10. a. The State hereby pledges and agrees with the corporation, and the owners of the securities and benefitted parties, that until all securities and ancillary facilities, together with the interest thereon and all costs and expenses in connection with any action or proceedings by or on behalf of owners of securities or benefitted parties, are fully paid and discharged the State will (1) irrevocably direct through the Attorney General the escrow agent under the master settlement agreement to transfer directly to the corporation or its assignee the TSRs, (2) enforce the corporation's rights to receive the TSRs to the full extent permitted by the terms of the master settlement agreement, (3) not amend the master settlement agreement in any manner that would materially impair the rights of the owners of the securities or of the benefitted parties, (4) not limit or alter the rights of the corporation to fulfill the terms of its agreements with such owners or benefitted parties, (5) not in any way impair the rights and remedies of such owners or benefitted parties or the security for such securities or ancillary facilities (provided, that nothing herein shall be construed to preclude the State's regulation of smoking and taxation and regulation of the sale of cigarettes or the like), (6) not fail to enforce the qualifying statute, and (7) not amend, supersede or repeal the qualifying statute in any way that would materially adversely affect the amount of any payment to, or materially impair the rights of, the corporation, such owners of the securities or the benefitted parties. The State representative is authorized and directed to include this pledge and agreement in sale agreements and the corporation is authorized and directed to include this pledge and agreement in any contract with the owners of the securities and benefitted parties.

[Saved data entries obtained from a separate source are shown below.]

-- ==== Sys2Proof/Machine/UserLogic.lean ====
section
/-!
DEFINITION. The user logic of the terraces (R276-R302, R309, R315, R316, R458, R460): the value of every wire of the crossbar
under the configuration in force, and one edge of the fabric's clocks.
-/
namespace Sys2Proof.Machine

open Sys2Proof

/-- A bit vector whose bit i is f i. -/
def bitsOf (w : Nat) (f : Nat → Bool) : BitVec w := BitVec.ofNat w ((List.range w).foldr (fun k n => 2 * n + (f k).toNat) 0)

/-- The plane that a terrace's wires are computed by: after a switch the old one until the first edge of a clock line of the
terrace (R478). -/
def Terrace.comb (x : Terrace) : List Word := if x.waits then x.old else x.config

/-- The configuration that clock line l of a terrace follows: after a switch the old one until the line's first edge (R129,
R478). -/
def Terrace.lineConfig (x : Terrace) (l : Nat) : List Word := if l ∈ x.late then x.old else x.config

/-- A terrace after an edge of the lines listed (R478). -/
def Terrace.rises (lines : List Nat) (x : Terrace) : Terrace :=
  if x.late = [] then x
  else { x with
    late := x.late.filter (fun l => !decide (l ∈ lines)), waits := x.waits && x.late.all (fun l => !decide (l ∈ lines)) }

/-- A Spur route that the fabric has: one of the 4 x 512 wires that arrive in terrace t, over a path of neighbours as long as
the Spur distance (R284). -/
def routeValid (r : SpurRoute) (t w : Nat) : Bool :=
  let path := r.source :: r.via ++ [t]
  decide (w < 2048) && decide (FabricCell.spurDistance r.source t = some (r.via.length + 1)) &&
    (path.zip (path.drop 1)).all (fun e => FabricCell.neighbours e.1 e.2)

/-- The fields of a pin's configuration word. -/
def pinHold (w : Word) : Nat := fld w 31 29
def pinCairn (w : Word) : Bool := bit w 28
def pinRatio (w : Word) : Nat := 2 ^ fld w 27 26
def pinStd (w : Word) : Nat := fld w 25 23
def pinDir (w : Word) : Nat := fld w 17 16
def pinTerr (w : Word) : Nat := fld w 6 0

/-- The slice of a terrace. -/
def UserLogic.slice (u : UserLogic) (n : Nat) : FabricCell.Slice := u.slices.getD n FabricCell.Slice.zero

/-- The memory port of a terrace, by 2m for A and 2m + 1 for B. -/
def UserLogic.port (u : UserLogic) (k : Nat) : MemPort := u.ports.getD k {}

/-- The number of a memory port. -/
def portNumber (p : BramPort) : Nat := 2 * p.mem + p.b.toNat

/-- A memory port takes a value. -/
def UserLogic.setPort (u : UserLogic) (k : Nat) (p : MemPort) : UserLogic :=
  { u with ports := ((List.range 64).map u.port).set k p }

/-- Bit k of what a memory port shows: its word, or behind its output register the word of a clock before (R302). -/
def MemPort.shows (p : MemPort) (reg : Bool) (k : Nat) : Bool :=
  if k = 128 then (if reg then p.outCe else p.ce)
  else if k = 129 then (if reg then p.outUe else p.ue)
  else ((if reg then p.out else p.q).getD (k / 64) 0).getLsbD (k % 64)

/-- A memory port after an edge at which it does nothing: CE and UE of the last read end, the output register follows. -/
def MemPort.idle (p : MemPort) : MemPort := { p with ce := false, ue := false, out := p.q, outCe := p.ce, outUe := p.ue }

/-- The scrub port of block memory m: the clocks counted and the address it reads now (R496). -/
def UserLogic.scrubPort (u : UserLogic) (m : Nat) : Nat × Option Nat := u.scrub.getD m (0, none)

/-- The outputs bay b keeps while it is held. -/
def UserLogic.kept (u : UserLogic) (b : Nat) : List Bool := Table.get (fun _ => []) u.heldOut b

/-- Bay b of a terrace is held for a repair or until a frame is restored (R309, R492, R493). -/
def Terrace.holds (x : Terrace) (now b : Nat) : Bool :=
  decide (x.heldBay = some b) && decide (now < x.heldUntil) || x.lost.any (fun f => decide (f.bay = b))

/-- A bay of a terrace is held (TC_STAT.REPAIR). -/
def Terrace.anyHeld (x : Terrace) (now : Nat) : Bool := x.heldBay.isSome && decide (now < x.heldUntil) || !x.lost.isEmpty

/-- A scrubber after reads at the interval's end, one after the other; the shadow plane is skipped while it is being staged. -/
def Scrubber.after (c : Scrubber) (ps interval : Nat) (skip : Bool) : Scrubber :=
  let limit := if skip then 4608 else 9216
  let total := c.since + ps
  let k := total / interval
  let next := (if c.next < limit then c.next + k else k) % limit
  { next := next, since := total % interval
    reads := if k ≠ 0 ∧ total % interval = 0 then some ((next + limit - 1) % limit) else none }

/-- The ADCs run from now on: the die sensors and the references are due (R544, R551, R552). -/
def Monitor.start (m : Monitor) (now : Nat) : Monitor :=
  if m.adcOn then m else { m with adcOn := true, dieDue := now, refDue := [(0, now), (1, now)] }

/-- The enable of clock line l. -/
def UserLogic.gate (u : UserLogic) (l : Nat) : LineGate := u.gates.getD l {}

/-- A pin takes the configuration of an overlay switch (R320). -/
def Pin.switch (x : Pin) : Pin :=
  match x.next with
  | some (w, n) => { x with cfg := w, src := n, next := none }
  | none => x

/-- No scrub port of a terrace reads a word yet in a time step that begins (R496). -/
def UserLogic.unread (u : UserLogic) : UserLogic :=
  if u.scrub.all (fun x => x.2.isNone) then u else { u with scrub := u.scrub.map (fun x => (x.1, none)) }

/-- A line enable takes a value. -/
def UserLogic.setGate (u : UserLogic) (l : Nat) (g : LineGate) : UserLogic :=
  { u with gates := ((List.range 4).map u.gate).set l g }

/-- User logic drives a line's enable: a change acts on the second edge of the line's source after it (R342). -/
def LineGate.drive (g : LineGate) (on : Bool) : LineGate :=
  if (g.due.getLast?.map (·.2)).getD g.on = on then g else { g with due := g.due ++ [(2, on)] }

/-- An edge of the line's source: the change whose second edge it is acts, from this edge on. -/
def LineGate.edge (g : LineGate) : LineGate :=
  let l := g.due.map (fun d => (d.1 - 1, d.2))
  { on := ((l.filter (fun d => decide (d.1 = 0))).getLast?.map (·.2)).getD g.on, due := l.filter (fun d => decide (d.1 ≠ 0)) }

/-- The drive of a hold state: drive 0, drive 1, or none (R320). -/
def holdDrive (w : Word) : Option Bool :=
  if pinHold w = 4 then some false else if pinHold w = 5 then some true else none

/-- The weak pull of a hold state that drives nothing. -/
def holdPull (w : Word) : Option Bool :=
  if pinHold w = 0 then some false else if pinHold w = 1 then some true else none

/-- A pin is one of an LVDS pair (R314). -/
def isLvds (w : Word) : Bool := decide (2 ≤ pinStd w) && decide (pinStd w < 5)

/-- The port that carries a pin's data: its own, or the even pin's of an LVDS pair (R314). -/
def dataPin (w : Word) (p : Nat) : Nat := if isLvds w then p - p % 2 else p

/-- What a pin's stage lets act on it (R320): no supply; the weak pull-down of an unconfigured or faulty pin; its hold state;
Cairn drive; user drive. -/
inductive PinStage where
  | unpowered | pulled | hold | cairn | user
deriving DecidableEq, Repr

/-- A wire of a terrace: an input of the crossbar, a source of it, or the carry-in of a cell. -/
inductive FabNode where
  | input (i : FabInput)
  | source (x : FabSource)
  | carry (c : Nat)

/-- What a capture holds of terrace t. -/
def Capture.snapOf (c : Capture) (t : Nat) : Snapshot :=
  match c.snaps.find? (fun x => decide (x.1 = t)) with | some x => x.2 | none => {}

/-- The lines of terrace t whose values a capture has still to take. -/
def Capture.open_ (c : Capture) (t : Nat) : List Nat := (List.range 4).filter (fun l => !decide ((t, l) ∈ c.fixed))

namespace State

/-! ### Clock lines (R290, R342) -/

/-- The fabric PLL and output of source n of ridge r (R290). -/
def sourcePll (r n : Nat) : Nat × Nat := (2 * r + n / 4, n % 4)

/-- Output k of PLL p runs: the PLL runs and its Dk is not 0 (R327). -/
def pllOut (s : State) (p k : Nat) : Bool :=
  (s.pll p).running && decide (s.rf (aPll p + 0x10) (8 * k + 7) (8 * k) ≠ 0)

/-- A terrace whose configuration and clocks are in place. -/
def terrUp (s : State) (t : Nat) : Bool :=
  (s.terr t).configured && s.domainOn (terraceId t) && s.gateOpen (terraceId t)

/-- The fabric clock source of line l in the configuration in force; none when off. -/
def lineSource (s : State) (t l : Nat) : Option Nat :=
  let x := s.terr t
  if x.configured then
    let n := fld (Config.terraceInfo (x.lineConfig l) 1) (8 * l + 7) (8 * l)
    if n < 8 then some n else none
  else none

/-- The image marks line l as user-gated (R342). -/
def lineGated (s : State) (t l : Nat) : Bool := bit (Config.terraceInfo ((s.terr t).lineConfig l) 0) (2 + l)

def user (s : State) (t : Nat) : UserLogic := Table.get (fun _ => {}) s.fab t
def setUser (s : State) (t : Nat) (u : UserLogic) : State := { s with fab := Table.set (fun _ => {}) s.fab t u }
def modUser (s : State) (t : Nat) (f : UserLogic → UserLogic) : State := s.setUser t (f (s.user t))

/-- The source of clock line l of terrace t gives it edges: its output runs and nothing stops the terrace's lines. -/
def lineFed (s : State) (t l : Nat) : Bool :=
  match s.lineSource t l with
  | none => false
  | some n => s.terrUp t && (let (p, k) := sourcePll (t / 32) n; s.pllOut p k)

/-- Clock line l of terrace t runs. -/
def lineRuns (s : State) (t l : Nat) : Bool := s.lineFed t l && (!s.lineGated t l || ((s.user t).gate l).on)

/-- The clock line of a part of terrace t. -/
def lineOf (s : State) (t : Nat) (c : FabClock) : Nat := Config.clockLine (s.terr t).config c % 4

/-- A hard port whose clock line runs can transfer, in a terrace that has started (R290). The ports: 0 the general
Cistern's write port, 1 its read port and those of receive Cisterns, 2 the Orchard port, 3 the launch port, 4 the pressure
port, 5 the window port. -/
def portClocked (s : State) (t h : Nat) : Bool :=
  s.terrUp t && (s.terr t).started && s.lineRuns t (s.lineOf t (.hard h))

/-! ### Block memories (R299-R304) -/

/-- The place of half-word h of a block memory in the table of contents. -/
def bramKey (t m h : Nat) : Nat := (t * 32 + m) * 1024 + h

/-- What a block memory word holds until it is written: its part of the BRAM section, or 0 (R304). -/
def bramDefault (s : State) (k : Nat) : Word64 :=
  match (s.terr (k / 32768)).bramSec with
  | [] => 0
  | sec => Config.bramInit sec (k / 1024 % 32) (k % 1024)

/-- Half-word h of block memory m of terrace t. -/
def bramWord (s : State) (t m h : Nat) : Word64 := Table.get s.bramDefault s.bram (bramKey t m h)

/-- Its check bits as stored. -/
def bramCheck (s : State) (t m h : Nat) : Byte :=
  Table.get (fun k => Config.bramCode (s.bramDefault k)) s.bramCodes (bramKey t m h)

/-- Half-words from h on are stored with the check bits computed from them (R300). -/
def bramPut (s : State) (t m h : Nat) (ws : List Word64) : State :=
  { s with
    bram := Table.setList s.bramDefault s.bram (bramKey t m h) ws
    bramCodes := Table.setList (fun k => Config.bramCode (s.bramDefault k)) s.bramCodes (bramKey t m h) (ws.map Config.bramCode) }

/-! ### The user logic of a terrace -/


def pad (s : State) (p : Nat) : Pad := Table.get (fun _ => {}) s.pads p

/-- Its wires carry values to other terraces: powered, configured and started (R285). -/
def terrLive (s : State) (t : Nat) : Bool :=
  (s.terr t).configured && s.domainOn (terraceId t) && (s.terr t).started

/-- A terrace's driver drives a Spine: its enable is 1 and its TC_CONT bit is 0 (R288, R289, R308). -/
def spineDrives (s : State) (t n : Nat) : Bool :=
  s.terrLive t && (Config.spineDriver (s.terr t).comb n).isSome && (s.user t).spines.getLsbD n &&
    !s.rb (aTerr t + 0x20 + 4 * (n / 32)) (n % 32) && !decide ((t, n) ∈ s.tick.clash)

/-- The terraces of a ridge whose drivers drive a Spine. -/
def spineOn (s : State) (r n : Nat) : List Nat := ((List.range 32).map (fun k => 32 * r + k)).filter (fun t => s.spineDrives t n)

/-- The drivers in contention: two or more drive one Spine (R288). -/
def clashes (s : State) : List (Nat × Nat) :=
  (List.range 512).flatMap (fun k =>
    let on := s.spineOn (k / 128) (k % 128)
    if 2 ≤ on.length then on.map (fun t => (t, k % 128)) else [])

/-! ### Pins (R313-R320) -/

/-- The boundary-scan instructions that drive act only in BOOT with no base image (R542). -/
def jtagActs (s : State) : Bool := decide (s.mode = .boot) && s.boot.base.isNone

/-- The pins of a bank are pulled down since its VIO left its window: until VIO has been in it for 10 ms and VIO_BAD is
cleared (R321). -/
def bankHeld (s : State) (b : Nat) : Bool :=
  let x := s.bank b
  x.held && !(x.ok && decide (x.until_ ≤ s.now) && !s.rb (aBank b) 30)

/-- The fabric clock source of a pin's bank clock; 8 or more is off (R315). -/
def padSource (s : State) (p : Nat) : Nat := let b := s.bank (p / 32); if bit (s.pin p).cfg 7 then b.src1 else b.src0

/-- The span in ps of a word of a pin: a period of its bank clock (R315, R327). -/
def wordPs (s : State) (p : Nat) : Nat :=
  let (q, k) := sourcePll (bankRidge (p / 32)) (s.padSource p)
  let hz := outHz (s.refFreq (s.pllOn q)) (s.rf (aPll q + 0xC) 31 24) (s.rf (aPll q + 0xC) 23 0)
    (s.rf (aPll q + 0x10) (8 * k + 7) (8 * k))
  max 1 (10 ^ 12 / hz)

/-- The stage of a pin (R320, R321). -/
def pinStage (s : State) (p : Nat) : PinStage :=
  let x := s.pin p
  let b := s.bank (p / 32)
  if b.meas = 0 then .unpowered
  else if s.pwr.held ∨ s.bankHeld (p / 32) ∨ s.rb (aBank (p / 32)) 30 ∨ !x.configured then .pulled
  else if s.mode = .stop ∨ pinStd x.cfg = 0 then .hold
  else if pinCairn x.cfg then (if s.boot.started then .cairn else .hold)
  else if s.terrLive (pinTerr x.cfg) then .user
  else .hold

/-- What the serialiser of a fabric-driven pin drives now: a bit of its word, bit 0 first, inverted on the N pin of a pair; nothing while its
output enable is 0, or in a direction or standard without an output (R313-R316). -/
def userDrive (s : State) (p : Nat) : Option Bool :=
  let w := (s.pin p).cfg
  let d := s.pad (dataPin w p)
  if pinDir w = 0 ∨ pinStd w = 3 ∨ pinStd w = 4 ∨ !d.enable then none
  else
    let n := d.sent.length
    some (d.sent.getD (min (n - 1) ((s.now - d.sentAt) * n / s.wordPs p)) false != (isLvds w && decide (p % 2 = 1)))

/-- What the output driver of a pin drives; none while it is disabled (R320, R542). -/
def pinDrive (s : State) (p : Nat) : Option Bool :=
  let x := s.pin p
  if s.jtagActs && s.jtag.highz then none
  else if s.jtagActs && s.jtag.driving then s.jtag.boundary[p]?
  else match s.pinStage p with
    | .unpowered | .pulled => none
    | .hold => holdDrive x.cfg
    | .cairn => if x.cairnOe then some x.cairnVal else none
    | .user => s.userDrive p
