/-- The interior router nearest to router m: 5, 6, 9 or 10. -/
def innerRouter (m : Nat) : Nat := max 1 (min 2 (m / 4)) * 4 + max 1 (min 2 (m % 4))

/-- The gateway port a packet of a source port enters by: bit 0 of its ID chooses of the two of the interior router. -/
def gatewayPort (src : Nat) : Nat := src / 0x80 * 0x80 + innerRouter (src / 8 % 16) * 8 + 4 + src % 2

/-- One of the eight gateway ports of a ridge, where the fence of a ridge domain stands (R256, R272). -/
def isGatewayPort (p : Nat) : Bool :=
  decide (p < 0x200) && decide (innerRouter (p / 8 % 16) = p / 8 % 16) && (decide (p % 8 = 4) || decide (p % 8 = 5))

/-- The routers, numbered through all ridges, on the one path of a packet between two ports. -/
def routePath (src dst : Nat) : List Nat :=
  let from_ := src / 8 % 16
  let to_ := dst / 8 % 16
  let here := fun (l : List Nat) => l.map (fun m => 16 * (src / 0x80) + m)
  let there := fun (l : List Nat) => l.map (fun m => 16 * (dst / 0x80) + m)
  if src < 0x200 ∧ dst < 0x200 ∧ src / 0x80 = dst / 0x80 then here (meshPath from_ to_)
  else (if src < 0x200 then here (meshPath from_ (innerRouter from_)) else []) ++
    (if dst < 0x200 then there (meshPath (innerRouter to_) to_) else [])

/-- KIND as the header codes it. -/
def kindCode : RwKind → Nat
  | .read => 0 | .write => 1 | .posted => 2 | .modify => 3 | .rdata => 8 | .done => 9 | .err => 10 | .pack => 11
  | .holding => 12 | .reserved k => k

/-- The inputs on that path: of each router, the port or the mesh link a packet enters by, and the gateway port it leaves its
ridge by, which checks flits too (R263). Mesh inputs are numbered 8 (from the west), 9 (east), 10 (north) and 11 (south) (DESIGN
CHOICE, log entry 24). -/
def pathInputs (src dst : Nat) : List (Nat × Nat) :=
  let steps := fun (r first : Nat) (l : List Nat) =>
    (l.zip ((16 : Nat) :: l)).map (fun x =>
      (16 * r + x.1,
        if x.2 = 16 then first
        else if x.1 = x.2 + 1 then 8 else if x.2 = x.1 + 1 then 9 else if x.1 = x.2 + 4 then 10 else 11))
  let m := src / 8 % 16
  let n := dst / 8 % 16
  if src < 0x200 ∧ dst < 0x200 ∧ src / 0x80 = dst / 0x80 then steps (src / 0x80) (src % 8) (meshPath m n)
  else (if src < 0x200 then
      steps (src / 0x80) (src % 8) (meshPath m (innerRouter m)) ++ [(16 * (src / 0x80) + innerRouter m, 4 + src % 2)] else []) ++
    (if dst < 0x200 then steps (dst / 0x80) (4 + src % 2) (meshPath (innerRouter n) n) else [])

/-- The word of a payload flit, or of the header's part of the payload, at a place; 0 past the end. -/
def payloadWords (p : RwPkt) : List Word := if p.kind = .modify then p.mask :: p.payload else p.payload

/-- The eight words of the header flit from [255:224] down: the header, then the first 16 bytes of the payload. -/
def headerWords (p : RwPkt) : List Word :=
  [at_ 30 p.pri ||| at_ 26 (kindCode p.kind) ||| at_ 16 p.dst ||| at_ 6 p.src ||| w32 p.flits,
   at_ 16 p.seq.toNat ||| at_ 8 p.reason.toNat ||| at_ 2 p.key, p.addr, p.data] ++
  (List.range 4).map (fun k => (payloadWords p).getD k 0)

/-- The eight words of payload flit k, counted from 0. -/
def flitWords (p : RwPkt) (k : Nat) : List Word := (List.range 8).map (fun j => (payloadWords p).getD (4 + 8 * k + j) 0)

/-- Response packets; every other kind is a request (R259, R260). -/
def isResponseKind : RwKind → Bool
  | .rdata | .done | .err | .pack | .holding => true
  | _ => false

/-- The priority a port sends at (R262): the Gatehouse 3, channels and Cisterns 2, the pager's fetches 2 and spills 0; other
ports at the priority presented. -/
def sendPri (p : RwPkt) (cistern : Bool) : Nat :=
  if p.src = 0x200 then 3
  else if cistern ∧ (List.range 128).any (fun t => decide (terracePort t = p.src)) then 2
  else if (List.range 36).any (fun q => decide (quadPort q = p.src)) then 2
  else if (List.range 16).any (fun n => decide (groupPort n = p.src ∨ groupPort n + 1 = p.src)) then
    (if p.kind = .read then 2 else 0)
  else p.pri % 4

b. Prior to the date that is one year and one day after the corporation no longer has any securities or ancillary facilities outstanding, the corporation shall have no authority to file a voluntary petition under chapter 9 of the federal bankruptcy code or such corresponding chapter or sections as may, from time to time, be in effect, and neither any public officer nor any organization, entity or other person shall authorize the corporation to be or become a debtor under chapter 9 or any successor or corresponding chapter or sections during such period. The State hereby covenants with the owners of the securities and benefitted parties that the State will not limit or alter the denial of the corporation under this subsection during the period referred to in the preceding sentence. The corporation is authorized and directed to include this covenant as an agreement of the State in any contract with the owners of the securities and benefitted parties.

L.2002,c.32,s.10.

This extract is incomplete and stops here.